Apply plumbing glue to the inside of the new p-trap and connect it to the outlet piping. Ensure they stick firmly together. When done, reattach the floor piece you had cut earlier and place the shower drain into position, and that’s it.
If you decide to replace a p-trap in your shower drain, one top recommendation is the EasyDrain Ref. 510 Expandable P-Trap. This p-trap is flexible, and you can remove it easily for unclogging when cleaning it.
Shower P-Trap Alternative
Remember, a p-trap is necessary for preventing sewer odor and clogging in your shower line. That, however, doesn’t mean that it’s the only fixture that can do the job. Its advantage over others is that it’s more efficient and cost-effective.
However, in case you forget to install a p-trap, you can opt for any of these two alternatives:
Remember, if a shower drain lacks a p-trap, it may cause damage to the shower line, and sewer odor may penetrate your home.
One fantastic alternative to showers p-traps is an HepVo Valve.
This waterless valve seals the foul air from getting into your home. It is also ideal for more tight spots like under the shower drain.

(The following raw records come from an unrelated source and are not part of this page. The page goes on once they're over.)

theorem frameSent_keeps (p : Port) (delivery : Bool) (s : State) :
    SameBut [.ports, .centre] s (frameSent p delivery s) := by
  unfold frameSent
  try dsimp only
  repeat' (first
    | with_reducible apply SameBut.refl
    | (apply SameBut.step
       case h => first
         | with_reducible apply startNext_keeps
         | with_reducible apply modPort_keeps
       case c => decide)
    | split)

theorem deliverySent_keeps (s : State) :
    SameBut [.ports, .centre] s (deliverySent s) := by
  unfold deliverySent
  try dsimp only
  repeat' (first
    | with_reducible apply SameBut.refl
    | (apply SameBut.step
       case h => first
         | with_reducible apply frameSent_keeps
       case c => decide)
    | split)

theorem sendIdent_keeps (p : Port) (s : State) :
    SameBut [.ports, .portCounts] s (sendIdent p s) := by
  unfold sendIdent
  try dsimp only
  repeat' (first
    | with_reducible apply SameBut.refl
    | (apply SameBut.step
       case h => first
         | with_reducible apply sendFrame_keeps
       case c => decide)
    | split)

theorem sendGather_keeps (p : Port) (s : State) :
    SameBut [.tx, .ring, .ports] s (sendGather p s) := by
  unfold sendGather
  try dsimp only
  repeat' (first
    | with_reducible apply SameBut.refl
    | (apply SameBut.step
       case h => first
         | with_reducible apply modPort_keeps
         | with_reducible apply offerCounted_keeps
       case c => decide)
    | split)

theorem endPass_keeps (p : Port) (s : State) :
    SameBut [.tx, .ring, .ports, .portCounts] s (endPass p s) := by
  unfold endPass
  try dsimp only
  repeat' (first
    | with_reducible apply SameBut.refl
    | (apply SameBut.step
       case h => first
         | with_reducible apply sendIdent_keeps
         | with_reducible apply modPort_keeps
         | with_reducible apply sendGather_keeps
       case c => decide)
    | split)

theorem restartIdle_keeps (p : Port) (s : State) :
    SameBut [.ports] s (restartIdle p s) := by
  unfold restartIdle
  try dsimp only
  repeat' (first
    | with_reducible apply SameBut.refl
    | (apply SameBut.step
       case h => first
         | with_reducible apply modPort_keeps
       case c => decide)
    | split)

theorem passByteIn_keeps (p : Port) (b : Byte) (s : State) :
    SameBut [.tx, .ring, .ports] s (passByteIn p b s) := by
  unfold passByteIn
  try dsimp only
  repeat' (first
    | with_reducible apply SameBut.refl
    | (apply SameBut.step
       case h => first
         | with_reducible apply restartIdle_keeps
         | with_reducible apply modPort_keeps
         | with_reducible apply sendGather_keeps
       case c => decide)
    | split)

theorem passBytesIn_keeps (p : Port) (a1 : List Byte) (s : State) :
    SameBut [.tx, .ring, .ports] s (passBytesIn p a1 s) := by
  induction a1 generalizing s with
  | nil => exact SameBut.refl _ _
  | cons _ _ ih =>
    unfold passBytesIn
    repeat' (first
      | with_reducible apply SameBut.refl
      | (apply SameBut.step
         case h => first
           | with_reducible apply ih
           | with_reducible apply passByteIn_keeps
         case c => decide)
      | split)

theorem restartSilence_keeps (p : Port) (s : State) :
    SameBut [.ports] s (restartSilence p s) := by
  unfold restartSilence
  try dsimp only
  repeat' (first
    | with_reducible apply SameBut.refl
    | (apply SameBut.step
       case h => first
         | with_reducible apply modPort_keeps
       case c => decide)
    | split)

theorem tellUp_keeps (p : Port) (s : State) :
    SameBut [.call, .signs, .ports, .portCounts, .centre] s (tellUp p s) := by
  unfold tellUp
  try dsimp only
  repeat' (first
    | with_reducible apply SameBut.refl
    | (apply SameBut.step
       case h => first
         | with_reducible apply phoneLinkUp_keeps
         | with_reducible apply signLinkUp_keeps
         | with_reducible apply tollLinkUp_keeps
         | with_reducible apply centreLinkUp_keeps
       case c => decide)
    | split)

theorem setGeometry_keeps (p : Port) (size : Option (Byte × Byte)) (s : State) :
    SameBut [.signs] s (setGeometry p size s) := by
  unfold setGeometry
  try dsimp only
  repeat' (first
    | with_reducible apply SameBut.refl
    | (apply SameBut.step
       case h => first
         | with_reducible apply modSign_keeps
       case c => decide)
    | split)

theorem identRight_keeps (p : Port) (size : Option (Byte × Byte)) (s : State) :
    SameBut [.tx, .ring, .call, .signs, .brightness, .responses, .weather, .ports, .portCounts, .centre] s (identRight p size s) := by
  unfold identRight
  try dsimp only
  repeat' (first
    | with_reducible apply SameBut.refl
    | (apply SameBut.step
       case h => first
         | with_reducible apply leaveTo_keeps
         | with_reducible apply restartSilence_keeps
         | with_reducible apply modPort_keeps
         | with_reducible apply tellUp_keeps
         | with_reducible apply sendIdent_keeps
         | with_reducible apply setGeometry_keeps
       case c => decide)
    | split)

theorem identWrong_keeps (p : Port) (s : State) :
    SameBut [.tx, .ring, .call, .signs, .brightness, .responses, .weather, .ports, .portCounts] s (identWrong p s) := by
  unfold identWrong
  try dsimp only
  repeat' (first
    | with_reducible apply SameBut.refl
    | (apply SameBut.step
       case h => first
         | with_reducible apply sendIdent_keeps
         | with_reducible apply restartSilence_keeps
         | with_reducible apply leaveTo_keeps
       case c => decide)
    | split)

theorem identIn_keeps (p : Port) (kind : Byte) (size : Option (Byte × Byte)) (s : State) :
    SameBut [.tx, .ring, .call, .signs, .brightness, .responses, .weather, .ports, .portCounts, .centre] s (identIn p kind size s) := by
  unfold identIn
  try dsimp only
  repeat' (first
    | with_reducible apply SameBut.refl
    | (apply SameBut.step
       case h => first
         | with_reducible apply identRight_keeps
         | with_reducible apply identWrong_keeps
       case c => decide)
    | split)

theorem serviceFrame_keeps (p : Port) (a1 : RxFrame) (s : State) :
    SameBut [.tx, .ring, .call, .toll, .signs, .brightness, .responses, .weather, .ports, .portCounts, .centre] s (serviceFrame p a1 s) := by
  cases a1 <;> unfold serviceFrame
  try dsimp only
  repeat' (first
    | with_reducible apply SameBut.refl
    | (apply SameBut.step
       case h => first
         | with_reducible apply settle_keeps
         | with_reducible apply phoneOffHook_keeps
         | with_reducible apply phoneOnHook_keeps
         | with_reducible apply phoneAnswer_keeps
         | with_reducible apply phoneSamples_keeps
         | with_reducible apply signReady_keeps
         | with_reducible apply signBusy_keeps
         | with_reducible apply signRowsTaken_keeps
         | with_reducible apply signShown_keeps
         | with_reducible apply readingIn_keeps
         | with_reducible apply tollRecordIn_keeps
         | with_reducible apply intakeFrame_keeps
       case c => decide)
    | split)

theorem frameIn_keeps (p : Port) (f : RxFrame) (s : State) :
    SameBut [.tx, .ring, .call, .toll, .signs, .brightness, .responses, .weather, .ports, .portCounts, .centre] s (frameIn p f s) := by
  unfold frameIn
  try dsimp only
  repeat' (first
    | with_reducible apply SameBut.refl
    | (apply SameBut.step
       case h => first
         | with_reducible apply serviceFrame_keeps
         | with_reducible apply restartSilence_keeps
       case c => decide)
    | split)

An HepVo Valve is smaller than the p-trap but like a p-trap. It doesn’t damage your plumbing system.
People Also Ask
1. Where Is the P-Trap in A Shower Drain?

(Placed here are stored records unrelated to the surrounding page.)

-- ==== Sys2Proof/Laws/FrameNode.lean ====
section
/-! SUPPORT. For each operation of the station table, the commands, the lines and the receive filter: which parts of the state it may change
(`SameBut`). -/

namespace Sys2Proof.Machine

theorem becomeActive_keeps (d : Time) (s : State) :
    SameBut [.clock, .station, .call] s (becomeActive d s) := by
  unfold becomeActive
  try dsimp only
  repeat' (first
    | with_reducible apply SameBut.refl
    | (apply SameBut.step
       case h => first
         | with_reducible apply reach_keeps
         | with_reducible apply State.setStation_keeps
         | with_reducible apply State.setCall_keeps
       case c => decide)
    | split)

theorem setHeard_keeps (station : Nat) (e : HeardEntry) (s : State) :
    SameBut [.station] s (setHeard station e s) := by
  unfold setHeard
  try dsimp only
  repeat' (first
    | with_reducible apply SameBut.refl
    | (apply SameBut.step
       case h => first
         | with_reducible apply State.setStation_keeps
       case c => decide)
    | split)

theorem tellSelections_keeps (before : State) (s : State) :
    SameBut [.tx, .ring, .call, .toll, .signs, .responses, .ports, .portCounts] s (tellSelections before s) := by
  unfold tellSelections
  try dsimp only
  repeat' (first
    | with_reducible apply SameBut.refl
    | (apply SameBut.step
       case h => first
         | with_reducible apply testClaim_keeps
         | with_reducible apply followTollCentre_keeps
       case c => decide)
    | split)

theorem changeHeard_keeps (station : Nat) (e : HeardEntry) (s : State) :
    SameBut [.tx, .ring, .station, .call, .toll, .signs, .responses, .ports, .portCounts] s (changeHeard station e s) := by
  unfold changeHeard
  try dsimp only
  repeat' (first
    | with_reducible apply SameBut.refl
    | (apply SameBut.step
       case h => first
         | with_reducible apply respond_keeps
         | with_reducible apply setHeard_keeps
         | with_reducible apply tellSelections_keeps
         | with_reducible apply targetRemoved_keeps
       case c => decide)
    | split)

theorem purgeInserts_keeps (s : State) :
    SameBut [.tx] s (purgeInserts s) := by
  unfold purgeInserts
  try dsimp only
  repeat' (first
    | with_reducible apply SameBut.refl
    | (apply SameBut.step
       case h => first
         | with_reducible apply State.setTx_keeps
       case c => decide)
    | split)

theorem signMuteOn_keeps (p : Port) (s : State) :
    SameBut [.signs] s (signMuteOn p s) := by
  unfold signMuteOn
  try dsimp only
  repeat' (first
    | with_reducible apply SameBut.refl
    | (apply SameBut.step
       case h => first
         | with_reducible apply signMute_keeps
       case c => decide)
    | split)

theorem enterMute_keeps (s : State) :
    SameBut [.tx, .ring, .station, .call, .toll, .signs, .responses, .weather, .ports, .portCounts, .centre] s (enterMute s) := by
  unfold enterMute
  try dsimp only
  repeat' (first
    | with_reducible apply SameBut.refl
    | (apply SameBut.step
       case h => first
         | with_reducible apply State.setStation_keeps
         | with_reducible apply State.setCentre_keeps
         | with_reducible apply purgeInserts_keeps
         | with_reducible apply portMute_keeps
         | with_reducible apply weatherMute_keeps
         | with_reducible apply signMuteOn_keeps
         | with_reducible apply closeChannel_keeps
         | with_reducible apply callMute_keeps
       case c => decide)
    | (apply SameBut.step
       with_reducible apply forPorts_keeps (ps := [.tx, .ring, .station, .call, .toll, .signs, .responses, .weather, .ports, .portCounts, .centre])
       case c => decide
       intro _ _)
    | split)

theorem firstAlarm_keeps (s : State) :
    SameBut [.tx, .ring, .weather] s (firstAlarm s) := by
  unfold firstAlarm
  try dsimp only
  repeat' (first
    | with_reducible apply SameBut.refl
    | (apply SameBut.step
       case h => first
         | with_reducible apply sendAlarm_keeps
       case c => decide)
    | split)

theorem heardExpired_keeps (station : Nat) (s : State) :
    SameBut [.clock, .tx, .ring, .station, .call, .toll, .signs, .responses, .ports, .portCounts] s (heardExpired station s) := by
  unfold heardExpired
  try dsimp only
  repeat' (first
    | with_reducible apply SameBut.refl
    | (apply SameBut.step
       case h => first
         | with_reducible apply changeHeard_keeps
         | with_reducible apply reach_keeps
       case c => decide)
    | split)

theorem noteRestart_keeps (source : Nat) (h : Hello) (s : State) :
    SameBut [.tx, .ring, .toll] s (noteRestart source h s) := by
  unfold noteRestart
  try dsimp only
  repeat' (first
    | with_reducible apply SameBut.refl
    | (apply SameBut.step
       case h => first
         | with_reducible apply restartNotice_keeps
       case c => decide)
    | split)

theorem helloCopied_keeps (source : Nat) (h : Hello) (s : State) :
    SameBut [.tx, .ring, .station, .call, .toll, .signs, .responses, .ports, .portCounts] s (helloCopied source h s) := by
  unfold helloCopied
  try dsimp only
  repeat' (first
    | with_reducible apply SameBut.refl
    | (apply SameBut.step
       case h => first
         | with_reducible apply noteRestart_keeps
         | with_reducible apply changeHeard_keeps
         | with_reducible apply setHeard_keeps
       case c => decide)
    | split)

theorem sendHello_keeps (s : State) :
    SameBut [.tx, .ring, .station] s (sendHello s) := by
  unfold sendHello
  try dsimp only
  repeat' (first
    | with_reducible apply SameBut.refl
    | (apply SameBut.step
       case h => first
         | with_reducible apply offer_keeps
         | with_reducible apply State.setStation_keeps
         | with_reducible apply insertDrop_keeps
       case c => decide)
    | with_reducible refine SameBut.of_pair (by assumption) ?_
    | split)

theorem helloPeriodEnds_keeps (s : State) :
    SameBut [.clock, .tx, .ring, .station] s (helloPeriodEnds s) := by
  unfold helloPeriodEnds
  try dsimp only
  repeat' (first
    | with_reducible apply SameBut.refl
    | (apply SameBut.step
       case h => first
         | with_reducible apply sendHello_keeps
         | with_reducible apply State.setStation_keeps
         | with_reducible apply reach_keeps
       case c => decide)
    | split)

theorem listeningExpired_keeps (s : State) :
    SameBut [.clock, .tx, .ring, .station, .call, .toll, .signs, .responses, .weather, .ports, .portCounts] s (listeningExpired s) := by
  unfold listeningExpired
  try dsimp only
  repeat' (first
    | with_reducible apply SameBut.refl
    | (apply SameBut.step
       case h => first
         | with_reducible apply firstAlarm_keeps
         | with_reducible apply followTollCentre_keeps
         | with_reducible apply testClaim_keeps
         | with_reducible apply sendHello_keeps
         | with_reducible apply becomeActive_keeps
       case c => decide)
    | split)

theorem ownHelloShown_keeps (stamp : BitVec 16) (s : State) :
    SameBut [.tx, .ring, .station, .call, .toll, .signs, .responses, .weather, .ports, .portCounts, .centre] s (ownHelloShown stamp s) := by
  unfold ownHelloShown
  try dsimp only
  repeat' (first
    | with_reducible apply SameBut.refl
    | (apply SameBut.step
       case h => first
         | with_reducible apply settle_keeps
         | with_reducible apply enterMute_keeps
       case c => decide)
    | split)

theorem actOnPorts_keeps {ps : List Part} {act : Port → State → State} (h : ∀ p s, SameBut ps s (act p s))
    {l : List Port} {s : State} : SameBut ps s (actOnPorts act l s) := by
  induction l generalizing s with
  | nil => exact SameBut.refl _ _
  | cons p rest ih => exact (h p s).trans ih

/-- A port command leaves unchanged what its action leaves unchanged, but for a reject. -/
theorem portCommand_keeps {ps : List Part} {a : Addressing} {fit : List Profile} {target : Byte}
    {act : Port → State → State} (h : ∀ p s, SameBut ps s (act p s)) {s : State} :
    SameBut (.station :: ps) s (portCommand a fit target act s) := by
  unfold portCommand
  have h' : ∀ p s, SameBut (.station :: ps) s (act p s) := fun p s => ⟨fun x hx => (h p s).same x (fun hm => hx (by simp [hm]))⟩
  split
  · exact actOnPorts_keeps h'
  · exact ⟨fun x hx => (reject_keeps _ _).same x (fun hm => hx (by simp_all))⟩

theorem setGroup_keeps (group : Byte) (mask : Byte) (s : State) :
    SameBut [.station] s (setGroup group mask s) := by
  unfold setGroup
  try dsimp only
  repeat' (first
    | with_reducible apply SameBut.refl
    | (apply SameBut.step
       case h => first
         | with_reducible apply State.setStation_keeps
         | with_reducible apply reject_keeps
       case c => decide)
    | split)

theorem dropOne_keeps (n : Nat) (s : State) :
    SameBut [.plates, .signs, .ports, .portCounts] s (dropOne n s) := by
  unfold dropOne
  try dsimp only
  repeat' (first
    | with_reducible apply SameBut.refl
    | (apply SameBut.step
       case h => first
         | with_reducible apply plateReported_keeps
         | with_reducible apply State.setPlates_keeps
       case c => decide)
    | split)

theorem dropCommand_keeps (plate : Byte) (s : State) :
    SameBut [.station, .plates, .signs, .ports, .portCounts] s (dropCommand plate s) := by
  unfold dropCommand
  try dsimp only
  repeat' (first
    | with_reducible apply SameBut.refl
    | (apply SameBut.step
       case h => first
         | with_reducible apply dropOne_keeps
         | with_reducible apply reject_keeps
       case c => decide)
    | split)

theorem dropEach_keeps (a0 : List Nat) (s : State) :
    SameBut [.plates, .signs, .ports, .portCounts] s (dropEach a0 s) := by
  induction a0 generalizing s with
  | nil => exact SameBut.refl _ _
  | cons _ _ ih =>
    unfold dropEach
    repeat' (first
      | with_reducible apply SameBut.refl
      | (apply SameBut.step
         case h => first
           | with_reducible apply ih
           | with_reducible apply dropOne_keeps
         case c => decide)
      | split)

theorem dropAll_keeps (s : State) :
    SameBut [.plates, .signs, .ports, .portCounts] s (dropAll s) := by
  unfold dropAll
  try dsimp only
  repeat' (first
    | with_reducible apply SameBut.refl
    | (apply SameBut.step
       case h => first
         | with_reducible apply dropEach_keeps
       case c => decide)
    | split)

theorem endPage_keeps (p : Port) (st : Staging) (s : State) :
    SameBut [.station, .signs, .ports, .portCounts] s (endPage p st s) := by
  unfold endPage
  try dsimp only
  repeat' (first
    | with_reducible apply SameBut.refl
    | (apply SameBut.step
       case h => first
         | with_reducible apply pageCommitted_keeps
         | with_reducible apply modSign_keeps
         | with_reducible apply reject_keeps
       case c => decide)
    | split)

theorem pageSetOn_keeps (q : PageParams) (p : Port) (s : State) :
    SameBut [.station, .signs, .ports, .portCounts] s (pageSetOn q p s) := by
  unfold pageSetOn
  try dsimp only
  repeat' (first
    | with_reducible apply SameBut.refl
    | (apply SameBut.step
       case h => first
         | with_reducible apply reject_keeps
         | with_reducible apply endPage_keeps
         | with_reducible apply modSign_keeps
       case c => decide)
    | split)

You can find the p-trap under the midpoint of the shower or adjacent to the shower drain. Note that if you install a p-trap far from the drain, the filthy sewer smell will draw back into your home.
Remember, if the distance from the gutter and the p-trap is long, the more stinky your bathroom will be.
2. Should Showers Have P Traps?
For the sake of preventing the backflow of odorous sewer gases, shower drains should have p-traps. Besides, a p-trap also holds debris and gunk, protecting your drain from clogging.
3. How Far Can P-Trap Be from Shower Drain?
A p-trap needs to be not more than 5 feet from the shower drain. However, the closer the shower drain is to the p-trap, the better results. If p-traps are far from the shower drain, the chances are that the awful sewer smell will enter your home.
4. Does P-Trap Have to Be Directly Below Shower Drain?
It is not a must for a p-trap to be directly below a shower drain. However, it should be as close to the drain as possible. The closer the p-trap is to the drain, the easier it will prevent bad smells from going back to your home. Moreover, it’ll make cleaning easier.
Do Showers Need P-Traps? Closing Thought:
Though a p-trap could be an extra cost or extra work, installing it is essential. As discussed, you need it to prevent odorous sewer smell from getting into your bathroom space and preventing drain clogging.
So, check your shower’s p-trap today and replace it if it’s worn out. Remember also to fit this essential shower fixture when building your shower. But if you cannot do it, find an expert plumber to hire.